▶ **Task description**: Below is a listing. Quote from it, exactly, the lines from the one containing "if (s.dev.part p).st" down to the one containing "d with ended", both ends included, and nothing else.

▶ **Supplied data**:
-=-=-

/-- The valid ranges of a record pairwise apart. -/
def apart : List PRange → Bool
  | [] => true
  | r :: t => t.all (fun q => !r.overlaps q) && apart t

/-- The conditions of R77 for partition `p`. -/
def Dev.partOk (d : Dev) (p : Nat) (c : PartRec) : Bool :=
  let others := d.parts.filter fun q => q.1 != p && q.2.configured
  decide (c.hbase + c.hlen ≤ 4096) && decide (c.floor ≤ c.ceil) && decide (c.ceil ≤ 12)
    && decide ((others.map fun q => q.2.cfg.floor).foldl (· + ·) c.floor ≤ 12) && c.qw + c.qa + c.qk + c.qo == 16
    && decide (c.embxrank < c.hlen) && decide (c.pmbxrank < c.hlen) && decide (c.grbase + c.grlen ≤ c.hlen)
    && (c.leasemax == 0 || decide (64 ≤ c.leasemax)) && decide (5 ≤ c.eloglog2) && decide (c.eloglog2 ≤ 20) && decide (1 ≤ c.spilllen)
    && (c.ranges.all fun r => !r.valid || (decide (r.base < r.limit) && decide (65536 * r.limit ≤ paEnd))) && apart c.ranges
    && c.holds c.rtbase 1024 && c.holds c.elogbase (64 + 32 * 2 ^ c.eloglog2) && c.holds c.spillbase (65536 * c.spilllen)
    && c.holds c.ctxbase (ctxSize * c.hlen) && c.holds c.nqbase 0x11000
    && c.ranges.all fun r => others.all fun q => q.2.cfg.ranges.all fun u =>
        !r.overlaps u || (c.maskset == q.2.cfg.maskset && r.rdonly && u.rdonly)

/-- The record takes effect: a STOPPED partition begins with empty logs and queues; a DESCHEDULED one may move (R119). -/
def Dev.setPartCfg (d : Dev) (p : Nat) (c : PartRec) : Dev :=
  let x := d.part p
  if x.st == .stopped then
    { d with corr := d.corr.filter (·.part != some p) }.setPart p
      { x with configured := true, cfg := c, elogHead := 0, elogTail := 0, elogDrops := 0, elogSeq := 0, elogQ := [], nqTail := 0, nqHead := 0 }
  else
    let d := d.setPart p { x with cfg := { x.cfg with slotwt := c.slotwt, lpthresh := c.lpthresh } }
    if c.hbase = x.cfg.hbase then d else d.moveBase p c.hbase

/-- PARTCFG (R77, R78) on a record that has been read: a status. -/
def Dev.partCfg (d : Dev) (p : Nat) (x : BitVec 2048) : Nat × Dev :=
  let c := parsePart x
  let old := d.part p
  if old.st == .resident then (stBusy, d)
  else if partFieldsBad x then (stInvalid, d)
  else if old.st == .descheduled && { c with hbase := old.cfg.hbase, slotwt := old.cfg.slotwt, lpthresh := old.cfg.lpthresh } != old.cfg then
    (stBusy, d)
  else if !d.partOk p c then (stConfig, d)
  else (stSuccess, d.setPartCfg p c)

def State.partcfg (s : State) : State :=
  s.pfCommand [(0, 32, 6), (1, 0, 64)] <|
    match s.hostRead (s.cf 1 0 64) 256 with
    | none => s.answer stHostAddress
    | some x =>
      let r := s.dev.partCfg (s.cf 0 32 6) (BitVec.ofNat 2048 x)
      { s with dev := r.2 }.answer r.1
/-- PARTCFG (R76) -/
def execPartcfg (s : State) : Host.Outcome State Fault Refusal := s.partcfg.to

/-- PARTSTART (R78): a STOPPED partition is started, and takes the mask set that it selects (R86). A partition that no PARTCFG has
configured gives CONFIG (log entry 28). A PARTCFG that changes MASKSET after this, while the partition waits to be scheduled, does not change the set
that is taken here (DESIGN CHOICE, log entry 64). -/
def State.partstart (s : State) : State :=
  s.pfCommand [(0, 32, 6)] <|
    let p := s.cf 0 32 6
    let x := s.dev.part p
    if !x.configured then s.answer stConfig
    else if x.st != .stopped || x.started then s.answer stSuccess
    else (s.modDev fun d =>
      { d with masks := aset d.masks (8 + p) ((aget? d.masks x.cfg.maskset).getD defaultMasks) }.setPart p { x with started := true }).answer stSuccess
def execPartstart (s : State) : Host.Outcome State Fault Refusal := s.partstart.to

/-! ### PARTSTOP (R78) -/

/-- The stores in the write buffer of core `r` are performed, its update-only copies return, and its stash entries come home. -/
def Dev.emptyCore (d : Dev) (r part : Nat) : Dev :=
  let d := (d.core r).wb.foldl (fun d e =>
    if e.wback then d else (d.prepare e.line).lineWrite e.line e.data e.mask e.home part e.cls e.pg) d
  let d := ((d.core r).uoc.map (·.line)).foldl (fun d l => (d.sendBack r l).applyBacks l) d
  let d := (d.core r).stash.foldl (fun d e => if e.2.st != .mapped then d.recallStash e.2.line else d) d
  ((d.core r).wb.map (·.line)).foldl (fun d l => d.settleBack r l) d

/-- The sweeps of a partition end, and every tile that one of its tasks holds is returned (R352, R353). -/
def Dev.endSweeps (d : Dev) (part : Nat) (ranks : List Nat) : Dev :=
  let d := ((d.part part).sweeps.map (·.1)).foldl (fun d w => d.cancelSweep part w) d
  ranks.foldl (fun d r => (d.core r).tasks.foldl (fun d t => d.returnBufs r t) d) d

/-- Whether a request that waits at a home is one of another module, whose partition number names no partition of this one. -/
def HomeReq.outer (q : HomeReq) : Bool := match q.kind with
  | .agent (.request _) _ => true
  | _ => false

/-- Everything of a partition goes but its configuration, its logs and memory. -/
def Dev.stopPart (d : Dev) (part : Nat) : Dev :=
  let ranks := (d.cores.filter fun c => c.2.part == some part).map (·.1)
  let d := ranks.foldl (fun d r => d.emptyCore r part) d
  let backs := d.homeQ.filterMap fun q => match q.kind with
    | .uocBack u => if q.part = part then some (q, u) else none
    | _ => none
  let d := backs.foldl (fun d p => d.applyBack p.1 p.2) d
  let d : Dev := { d with
    homeQ := d.homeQ.filter fun q => q.part != part || q.outer
    obuf := d.obuf.filter (·.req.part != part)
    leases := d.leases.filter (·.part != part)
    rcache := d.rcache.filter (·.part != part)
    remote := d.remote.filter (·.2.part != part)
    bars := d.bars.filter (·.key.part != part)
    net := d.net.filter fun m => match m.2.msg with
      | .launch p _ _ | .frame p _ _ | .incr p _ _ _ _ => p != part }
  let d := d.endSweeps part ranks
  let d : Dev := { d with quads := d.quads.map fun q => (q.1, { q.2 with
    hamper := q.2.hamper.filter (·.part != part), dropped := q.2.dropped.filter (· != part)
    coal := q.2.coal.filter (·.1 != part), tlb := q.2.tlb.filter (·.part != part) }) }
  let d := ranks.foldl (fun d r => d.modCore r fun c => { c.blank none with out := [], tlb := c.tlb.filter (·.part != part) }) d
  d.modPart part fun p => { p with
    st := .stopped, started := false, groups := [], queues := [], det := [], stream := 7, resv := none, ctx := [], sweeps := [], spillSeq := [] }

/-- What an aborted command returns in INFO: the bytes that a COPYH or FILL has moved. -/
def CmdKind.moved : CmdKind → Nat
  | .copyh _ _ _ _ done _ | .fill _ _ done _ _ => done
  | .launch _ | .launchWait _ | .wait _ _ _ _ | .map _ _ _ | .held _ _ => 0

/-- Every command of the partition in execution completes with ABORTED. -/
def State.abortPart (s : State) (part : Nat) : State :=
  (s.host.cmds.filter (·.2.part == part)).foldl (fun s c => s.endCmd c.1 stAborted c.2.kind.moved) s

/-- PARTSTOP (R78). The records of the aborted commands are written for a VF that was active until now, and held otherwise (R84). -/
def State.partstop (s : State) : State :=
  s.pfCommand [(0, 32, 6)] <|
    let p := s.cf 0 32 6
    if (s.dev.part p).st == .stopped then s.answer stSuccess
    else
      let s := (s.abortPart p).modDev fun d => d.stopPart p
      (s.modDev fun d => { d with ended := d.ended.filter fun e => (aget? s.host.cmds e.cmd).isSome }).answer stSuccess
def execPartstop (s : State) : Host.Outcome State Fault Refusal := s.partstop.to
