-- ==== Sys2Proof/Machine/Dispatch.lean ====
section
/-! DEFINITION. The meaning of every instruction and of every step of the host and the device: one arm for each constructor of `Instr`. -/

namespace Sys2Proof.Machine
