-- ==== Sys2Proof/Machine/Step.lean ====
section
/-! DEFINITION. One step of the machine: a turn of its schedule; and a state whose next step fetches a given word. -/

namespace Sys2Proof.Machine

/-- One step. A module that Flojo has shut down makes none (R52). -/
def step (s : State) : Host.Outcome State Fault Refusal :=
  if s.boot.off then .fault .shutDown else s.nextTurn

/-- `s` with a thread on core 0 whose next instruction is the word `w`, and the core's cycle as the next turn. -/
def State.withFetchWord (s : State) (_nbits w : Nat) : State :=
  { s with
    boot := { s.boot with off := false }
    dev := ((s.dev.setCore 0 ((s.dev.core 0).placed w)).modPart 0 Part.placed)
    schedule := .core 0 :: s.schedule }

end Sys2Proof.Machine
end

-=-=-

▶ **Answer section**:
    if (s.dev.part p).st == .stopped then s.answer stSuccess
    else
      let s := (s.abortPart p).modDev fun d => d.stopPart p
      (s.modDev fun d => { d with ended := d.ended.filter fun e => (aget? s.host.cmds e.cmd).isSome }).answer stSuccess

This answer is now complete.